WHAT THE TASK REQUIRES
What must be returned is the number of lines in the records holding the word "steps", with no other text.

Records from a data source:

/-- One row of a pass, of MZERO (no values: zeros) or of a latch's scales, issued and not yet performed in the bank (R222, R224, R228, R231); `cols` is
the mask of the columns still to perform. -/
structure PassRow where
  core : Nat
  row : Nat
  batch : Nat
  kind : PassKind
  vals : List Int
  cols : Nat
  deriving DecidableEq, Repr

/-- A sequencer context (R219 to R221, R231, R232). Its registers, its scoreboard and its PC (SQPC) stand in `g`, whose fragment 0 is the
context's instruction stream. While its code object is read from a peer's memory (R318), `load` is the operation that reads and `loaded` holds what has been read, by
location, as value + 1. -/
structure Ctx where
  g : Group
  code : DWord
  entry : DWord
  arg : DWord
  fpc : Nat
  state : Nat
  cause : Nat
  asidw : Nat
  bdone : Nat
  vf : Nat
  asid : Nat
  key : Nat
  owned : Bool
  batch : Nat
  nonempty : Bool
  closed : List (Nat × Nat)
  closedAt : Option DWord
  leftHold : Option DWord
  charge : Nat
  chain : Bool
  lastRows : Nat
  pendL : Nat
  latched : Bool
  stopping : Bool
  passes : List PassRow
  starts : Nat
  load : Option Nat
  loaded : Tab Nat
  deriving DecidableEq, Repr

def Ctx.empty : Ctx :=
  { g := Group.empty, code := 0, entry := 0, arg := 0, fpc := 0, state := 0, cause := 0, asidw := 0, bdone := 0, vf := 0, asid := 0, key := 0,
    owned := false, batch := 0, nonempty := false, closed := [], closedAt := none, leftHold := none, charge := 0, chain := false, lastRows := 0, pendL := 0, latched := false,
    stopping := false, passes := [], starts := 0, load := none, loaded := [] }

/-- A run of cycles in which a scheduler found no group eligible (R261): its reason, the oldest group (its order + 1, 0 for EMPTY), that group's slot and the owner
of its entry 0, the first cycle and the length. -/
structure Stall where
  cause : Nat
  grp : Nat
  slot : Nat
  vf : Nat
  asid : Nat
  start : Cycle
  len : Nat
  deriving DecidableEq, Repr

/-- A scheduler (R133): deficit counters, the order in which functions were chosen (most recent first), its stall run and the run that has ended (R261), its
histogram (R262) with the words latched at the last interval's end (R366: bins, then HINTV), and the cycle up to which these are counted. -/
structure Sched where
  def_ : Tab Int
  recent : List Nat
  run : Option Stall
  ended : List Stall
  hist : Tab Nat
  histStart : Cycle
  latched : Tab Nat
  seen : Cycle
  deriving DecidableEq, Repr

def Sched.empty : Sched :=
  { def_ := [], recent := [], run := none, ended := [], hist := [], histStart := 0, latched := [], seen := 0 }

/-- An entry of a range translation buffer (R171): the GVAs [lo, hi) of one owner, what they add (mod 2^64), where they lead (0 an HPA,
1 the host, 2 + p peer p: R318), the effective permissions, and the pair of ATTR and key (ATTR · 1024 + key, 0 clear). -/
structure RtbEntry where
  vf : Nat
  asid : Nat
  lo : Nat
  hi : Nat
  add : Nat
  tgt : Nat
  pair : Nat
  r : Bool
  w : Bool
  a : Bool
  deriving DecidableEq, Repr

/-- An entry of the range scoreboard (R194). -/
structure RangeEntry where
  grp : Nat
  lo : Nat
  hi : Nat
  op : Nat
  deriving DecidableEq, Repr

/-- A row of a feed queue (R211, R223): 128 grid values, and the anchor. -/
structure FeedRow where
  vals : List Int
  anc : Nat
  deriving DecidableEq, Repr

/-- A grant of core scratch (R119, R126): segment base and length in bytes, the workgroup, and its inbound counter (R242). -/
structure Seg where
  base : Nat
  len : Nat
  wg : Nat
  dead : Bool
  deriving DecidableEq, Repr

/-- The engines and tables of one core (R171, R194, R211, R236). -/
structure Core where
  fenced : Bool
  rtb : List RtbEntry
  ranges : List RangeEntry
  copyQ : List Nat
  feedQ : List Nat
  drainQ : List Nat
  rows : List FeedRow
  segs : List Seg
  accs : List Seg
  feedErr : Bool
  deriving DecidableEq, Repr

def Core.empty : Core :=
  { fenced := false, rtb := [], ranges := [], copyQ := [], feedQ := [], drainQ := [], rows := [], segs := [], accs := [], feedErr := false }

/-- An engine operation (R240 to R242), from its issue to its report. `num` is its number within its class in its group, `owner` the leader's
owner-table entry, `ocrd` and `hnd` the core that the group counts as its own and whether a handler issued it (R292, R295), `after` what was
outstanding before it (R182: Start). `taken` says that its engine has taken it from its queue, in the order of `turn`; `steps` counts rows done, `reads` and
`early` hold the elements read (their values + 1) and those written, `sent` those handed to a peer's link; `stale` says that a later WLOAD bars V (R244), `dest` is
the core-scratch interval that it writes (R194). -/
structure EngOp where
  cls : EClass
  num : Nat
  grp : Nat
  ent : Nat
  lane : Nat
  owner : Owner
  core : Nat
  ocrd : Nat
  hnd : Bool
  det : Bool
  pc : Nat
  kind : EngKind
  bar : Option Nat
  task : Option Nat
  since : Cycle
  after : List Nat
  taken : Bool
  turn : Nat
  steps : Nat
  reads : Tab Nat
  early : List Nat
  sent : List Nat
  stale : Bool
  dest : Option (Nat × Nat)
  bytes : Nat
  fail : Option (Nat × Nat)
  done : Bool
  deriving DecidableEq, Repr

/-- A latch of a region (R222): what MLATCH loaded; trits by column, physical rows in order. -/
structure Latch where
  loaded : Bool
  kind : Nat
  rows : Nat
  cols : List (List Int)
  set : Nat
  deriving DecidableEq, Repr

def Latch.empty : Latch := { loaded := false, kind := 0, rows := 0, cols := [], set := 0 }

/-- A code object in a cluster's code buffer (R76, R166). -/
structure Code where
  cluster : Nat
  vf : Nat
  addr : Nat
  dgst : List Byte
  text : List Byte
  consts : List Byte
  regs : Nat
  scr : Nat
  msafe : Bool
  det : Bool
  deriving DecidableEq, Repr

def Code.empty : Code :=
  { cluster := 0, vf := 0, addr := 0, dgst := [], text := [], consts := [], regs := 0, scr := 0, msafe := false, det := false }

/-- Where a launch came from: a queue (function, queue), a device launch queue, or a task (die, number). -/
inductive Origin where
  | queue (fn q idx : Nat)
  | dev (die vf : Nat)
  | task (die n : Nat)
  deriving DecidableEq, Repr

/-- A launch in progress (R116 to R121, R136, R137): its record, its chain of RCBs (GPAs of levels 3, 2 and 1), and its progress. -/
structure Launch where
  rec_ : Nat
  code : Nat
  vf : Nat
  asid : Nat
  awn : Nat
  pool : Nat
  cres : Bool
  key : Nat
  prio : Nat
  origin : Origin
  chain : List Nat
  elig : Bool
  next : Nat
  done : Nat
  waveEnd : Nat
  held : Bool
  retired : Bool
  restored : Nat
  status : Nat
  rpl : Bool
  deriving DecidableEq, Repr

/-- A resident or saved workgroup, which is a level-4 RCB (R117, R118, R165, R293). -/
structure Wg where
  launch : Nat
  num : Nat
  core : Nat
  origin : Nat
  lanes : Nat
  slots : Nat
  groups : List Nat
  left : Nat
  seg : Nat
  acr : Nat
  accBase : Nat
  blk : Option Nat
  age : Nat
  saved : Bool
  saving : Bool
  area : Nat
  pool : Nat
  ended : Bool
  wr : List (Nat × Nat)
  deriving DecidableEq, Repr

/-- A record submitted on the device (R157): under which owner, in which launch's priority class, and after which accesses of its group; `rec_` is what
LAUNCH.now has read. -/
structure DevRec where
  addr : Nat
  vf : Nat
  asid : Nat
  key : Nat
  awn : Nat
  prio : Nat
  task : Option (Nat × Nat)
  rec_ : Option Nat
  after : List Nat
  deriving DecidableEq, Repr

/-- A task-table entry (Table 5.7), with the awning, key and priority class of the owner that armed it (R157). -/
structure Task where
  lrec : Nat
  tst : Nat
  vf : Nat
  asid : Nat
  awn : Nat
  key : Nat
  prio : Nat
  cnt : Nat
  after : List Nat
  deriving DecidableEq, Repr

def Task.empty : Task := { lrec := 0, tst := 0, vf := 0, asid := 0, awn := 0, key := 0, prio := 0, cnt := 0, after := [] }

/-- A record that the market has seeded and that is to be admitted (R118, R369). -/
structure Admit where
  launch : Nat
  wg : Nat
  core : Nat
  slot : Nat
  first : Nat
  merged : Bool
  ent : Nat
  deriving DecidableEq, Repr

/-- A fault record of a function (R286, R287): waiting, delivered, and how it was resolved; `home` is the group slot whose position it takes. -/
structure FRec where
  word : Nat
  cause : Nat
  parked : Option (Nat × Nat)
  node : Nat
  notice : Bool
  delivered : Bool
  resolved : Nat
  home : Option Nat
  deriving DecidableEq, Repr

/-- A command that a function has outstanding, or work it started (R336, R289, R290); `noRun` says that the save pool had no run for a candidate (R334). -/
structure Cmd where
  op : Nat
  args : List Nat
  node : Nat
  start : Cycle
  victims : List Nat
  short : Bool
  noRun : Bool
  seq : Nat
  begun : Bool
  deriving DecidableEq, Repr

/-- What the device holds for one function outside its window registers (R287, R333, R336, R342, R345): among it the nodes under a slice end that it asked
for (R289; a node is numbered 0 for the root, otherwise its HPA + 1), the save-pool blocks in use (R334), the FLR in progress (1) or STOP_INTERFACE (2), and how many
completions its AER has logged (R341). -/
structure Func where
  token : Nat
  recs : Tab FRec
  faultWait : List Nat
  statWait : List Nat
  cmd : Option Cmd
  work : List Cmd
  tdis : Nat
  session : Nat
  lastMsg : Nat
  lastResp : Nat
  blocks : List Nat
  stops : List Nat
  fnReset : Nat
  guestOk : Bool
  aer : Nat
  deriving DecidableEq, Repr

def Func.empty : Func :=
  { token := 0, recs := [], faultWait := [], statWait := [], cmd := none, work := [], tdis := 0, session := 0, lastMsg := 0, lastResp := 0,
    blocks := [], stops := [], fnReset := 0, guestOk := false, aer := 0 }

/-- One step of the future: an issue by a fragment, context or pipe, an instruction whose probe goes on (R172), an event, or the begin of an EFC cycle
at a time, or the choices of the cycle, once what comes from outside has taken effect. -/
inductive Item where
  | issue (w : Issuer)
  | resume (w : Issuer)
  | event (i : Instr)
  | clock (t : Nat)
  | plan
  deriving DecidableEq, Repr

SOLUTION BELOW
2